4. Add the following as Clause 20-A after clause 20 :

'20. Subject to the trusts and provisions hereinabove contained with regard to specific properties hereinabove referred to and subject also to the proviso hereinafter contained, the Trustees shall stand possessed of all properties, moneys and securities belonging to the said Trusts Upon Trust from time to time and according to the description to spend use and apply the income derived from or on account of the said Temples and all rents, profits, dividends and income of the immoveable and moveable properties inter alia for all or anyone or more the following purposes :

(a) In payment of salaries, fees or remuneration to Mehta, Bhojak, Hamals and other employees employed in and about the Temple and for the worship threat and in payment of all expenses incurred in or for the maintenance of management of the said Temples and properties including all legal costs, charges & expenses incurred by the trustees.

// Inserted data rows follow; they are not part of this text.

/-- CMD_BLF_RECORDS. -/
def cmdBlfRecords (s : State) (slot : Nat) : State :=
  if !s.belfry.powered then s
  else command s slot 0x0B02 [(8, 18)] (fun d =>
    if le d 8 8 % 64 ≠ 0 || le d 24 2 < 1 || 256 < le d 24 2 then complete s slot stBadArgument []
    else
      let l := recordsFrom s.belfry (le d 16 8) (le d 24 2)
      complete (hostWrite s (slotFn s slot) (le d 8 8) l.flatten) slot stOk (toLE 4 l.length))

def execCmdBlfRecords (slot : Fin 10) (s : State) : Host.Outcome State Fault Refusal := finish s (cmdBlfRecords s slot)

/-- The Belfry takes the request in its inbox for an operation whose request has a payload of the length `len`
accepts; any other length is refused (R459). -/
def onRequest (s : State) (bop : Nat) (len : Nat → Bool) (f : Bytes → State) : State :=
  let q := s.belfry.inbox
  if !s.belfry.powered || !s.belfry.inboxFull || le q 0 2 ≠ bop then s
  else if !zeros q 2 2 || le q 4 4 ≠ q.length || !len q.length then blfReply s stBadArgument []
  else f q

/-- BELFRY_STATUS. -/
def statusReply (b : Belfry) : Bytes :=
  fit 64 (toLE 1 b.state.toNat ++ toLE 1 (openFlags b false) ++ toLE 1 b.sealGen ++ toLE 1 (flag b.tamperOpen)
    ++ toLE 2 b.events.toNat ++ toLE 8 (lastSeq b) ++ toLE 8 (unsignedOf 64 b.count) ++ fit 8 b.blfId ++ fit 8 b.paramId)

def execBelfryStatus (s : State) : Host.Outcome State Fault Refusal :=
  finish s (onRequest s 0x0001 (· == 16) (fun _ => blfReply s stOk (statusReply s.belfry)))

/-- BELFRY_IDENTITY. -/
def execBelfryIdentity (s : State) : Host.Outcome State Fault Refusal :=
  finish s (onRequest s 0x0002 (· == 16) (fun _ => blfReply s stOk (fit 256 s.belfry.endorsement)))

/-- BELFRY_LOG. -/
def belfryLog (s : State) : State :=
  onRequest s 0x0003 (· == 20) (fun q =>
    if le q 18 2 < 1 || 896 < le q 18 2 || 896 ≤ le q 16 2 then blfReply s stBadArgument []
    else blfReply s stOk (((s.belfry.log.drop (le q 16 2)).take (le q 18 2)).flatMap blfLogBytes))

def execBelfryLog (s : State) : Host.Outcome State Fault Refusal := finish s (belfryLog s)

/-- STAGE_FW: data into the staging area of the firmware image. -/
def stageFw (s : State) : State :=
  onRequest s 0x0010 (fun n => decide (20 ≤ n)) (fun q =>
    let b := s.belfry
    let at' := le q 16 4
    let data := q.drop 20
    if 393216 < at' + data.length then blfReply s stBadArgument []
    else blfReply (setBelfry s { b with
      stagedFw := storeWrite b.stagedFw at' data, stagedFwLen := max b.stagedFwLen (at' + data.length) }) stOk [])

def execStageFw (s : State) : Host.Outcome State Fault Refusal := finish s (stageFw s)

/-- STAGE_PARAM: the same for the parameter set. -/
def stageParam (s : State) : State :=
  onRequest s 0x0011 (fun n => decide (20 ≤ n)) (fun q =>
    let b := s.belfry
    let at' := le q 16 4
    let data := q.drop 20
    if 65536 < at' + data.length then blfReply s stBadArgument []
    else blfReply (setBelfry s { b with
      stagedParam := storeWrite b.stagedParam at' data
      stagedParamLen := max b.stagedParamLen (at' + data.length) }) stOk [])

def execStageParam (s : State) : Host.Outcome State Fault Refusal := finish s (stageParam s)

/-- What is staged. -/
def stagedImage (b : Belfry) : Bytes := storeRead b.stagedFw 0 b.stagedFwLen
def stagedParams (b : Belfry) : Bytes := storeRead b.stagedParam 0 b.stagedParamLen

/-- The key in force after a commit (R451). -/
def keyAfter (b : Belfry) (q : Bytes) : Option Bytes :=
  if bitOf (byteAt q 16) 2 then some (slice q 17 32) else b.verKey

/-- Bytes of a commit before its signature. -/
def commitBytes (q : Bytes) : Nat := if bitOf (byteAt q 16) 2 then 49 else 17

/-- The first failure of a commit (R451). -/
def commitFailure (b : Belfry) (q : Bytes) : Option Status :=
  let what := byteAt q 16
  let n := commitBytes q
  let key := (keyAfter b q).getD []
  if what = 0 || 8 ≤ what || (b.sealGen = 0 && !bitOf what 2) || q.length ≠ n + (if b.sealGen = 0 then 0 else 64)
      || (bitOf what 0 && !blfImageSound key (stagedImage b)) || (bitOf what 1 && !paramsSound (stagedParams b)) then
    some stBadArgument
  else if b.sealGen ≠ 0 && !Config.ed25519Verify (b.verKey.getD []) (ascii "BELFRY-SEAL" ++ blfKey b ++ q.take n)
      (slice q n 64) then some stBadCheck
  else if le q 8 8 ≠ b.events.toNat then some stStaleCounter
  else if b.state = 3 || b.state = 4 then some stNotPermitted
  else if 32 ≤ b.sealGen then some stFuseExhausted
  else none

/-- The sealed contents after a commit: a seal step burnt, the named areas written, the event counter on, the
entry DONE (R452). -/
def sealContents (b : Belfry) (q : Bytes) : Belfry :=
  let what := byteAt q 16
  let b := { b with
    sealGen := b.sealGen + 1, verKey := keyAfter b q, sealBroken := false, events := b.events + 1
    firmware := if bitOf what 0 then stagedImage b else b.firmware
    blfId := if bitOf what 0 then identifier ((stagedImage b).take 80) else b.blfId
    params := if bitOf what 1 then decodeParams (stagedParams b) else b.params
    paramId := if bitOf what 1 then identifier (stagedParams b) else b.paramId }
  appendLog b 1 1 what

/-- COMMIT. -/
def commitSeal (s : State) : State :=
  onRequest s 0x0020 (fun n => decide (17 ≤ n)) (fun q =>
    match commitFailure s.belfry q with
    | some st => blfReply s st []
    | none =>
      let s := if s.belfry.state = 2 then closePartial s else s
      blfReply (kernelStart (setBelfry s (sealContents s.belfry q)) false) stOk [])

def execCommit (s : State) : Host.Outcome State Fault Refusal := finish s (commitSeal s)

/-- PARTIAL_RESET: PARTIAL is zeroed at the next close. -/
def execPartialReset (s : State) : Host.Outcome State Fault Refusal :=
  finish s (onRequest s 0x0021 (· == 16) (fun _ => blfReply (setBelfry s { s.belfry with partialReset := true }) stOk []))

/-- INDICATOR_ID. -/
def execIndicatorId (s : State) : Host.Outcome State Fault Refusal :=
  finish s (onRequest s 0x0030 (· == 16) (fun _ => blfReply (sendLine s (identityText s.belfry)) stOk []))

(b) In purchasing Oil, Ghees, Sandal wood, Musk, Camphor, Sandal wood, Dhoop, Agarbatti, Ambar, Saffron, Clothes, Gold and Silver Varakh, utensils, pots and pans, Ornaments and all paraphernalia articles and things required for the purpose of worship at the said Temples for any religious purposes or for use of worshippers and persons resorting thereto.

(c) In providing hot water bath and vessels and paraphernalia for bathing for the use of worshipers.

(d) In payment of all rates, taxes dues and outgoings payable to the Municipality, Government or any other public body in respect of the properties belonging to the trust or any part thereof.

(e) In making payments, presents or gifts to any Gorjee whether residing within the premises of the said Temples or outside and to pay poor member of the Jain Swetamber Murtipujak Community.

(f) For collecting, printing and making copies of books or manuscripts relating to Jain religion or philosophy and for purchasing such books or manuscripts and presenting the same to any person or institutions.

(g) In repairing or making additions or alterations to the said Temples, the Rangmandap and the buildings and structures belonging to the Trusts whomsoever and to such extent as the trustees may from time to time deem desirable.

(h) For such religious and charitable trusts and purposes authorised by the usage of the Swetamber Murtipujak Jain religion as the trustees may deem fit'.

The scheme so agreed upon by the trustees is practically the same as was framed by this Court in the year 1931 as modified in the years 1938 and in 1962. All the same, it is not exactly the same. Even though Shri Gursahani and his clients have shown so much force and objectivity, we did not find justification for not restoring to the scheme as it stood before its amendment in the year 1977. It must be stated in fairness to the trustees and their Counsel that they concede to this suggestion of the Court also.

15. Before concluding, in the interest of justice, we would like to observe that it would be advisable hereafter to seek any amendment of the scheme under the procedure laid down in the Bombay Public Trusts Act, 1950, particularly sections 50, 50-A, 51, 56, 56-A, and 58-B. We are happy to note that the trustees have no objection to following such a course.

16. Apart from what we have held in paragraph 6 of this judgement, it is proposed to accept the claim of the petitioners that the relief claimed in these petitions is absolutely different from the relief claimed in the earlier petitions particularly in Writ Petition No. 1399 of 1983. The decision of this Court in that petition has become final. The agreement with the purchaser of F.S.I. shows that he has to sell the premises to Swetamber Murti Pujak Jain or any Jains or vegetarian Hindus. In any event the income arising from that transaction is going to be used for advancing the objects of the Trust. In this view of the matter, though the petitions are partly allowed, it is made clear that the sale transaction authorised by the Charity Commissioner by order dated 15th September, 1980 and entered into by the trustees in pursuance thereof is final and continue to remain so. Rule is partly made absolute. In the circumstances of the case, there will be no order as to costs.

At this stage, the learned Counsel for the petitioners prayed for leave to appeal to the Supreme Court. We do not consider that this is a fit case for grant of leave. Hence the prayer for leave to appeal is rejected.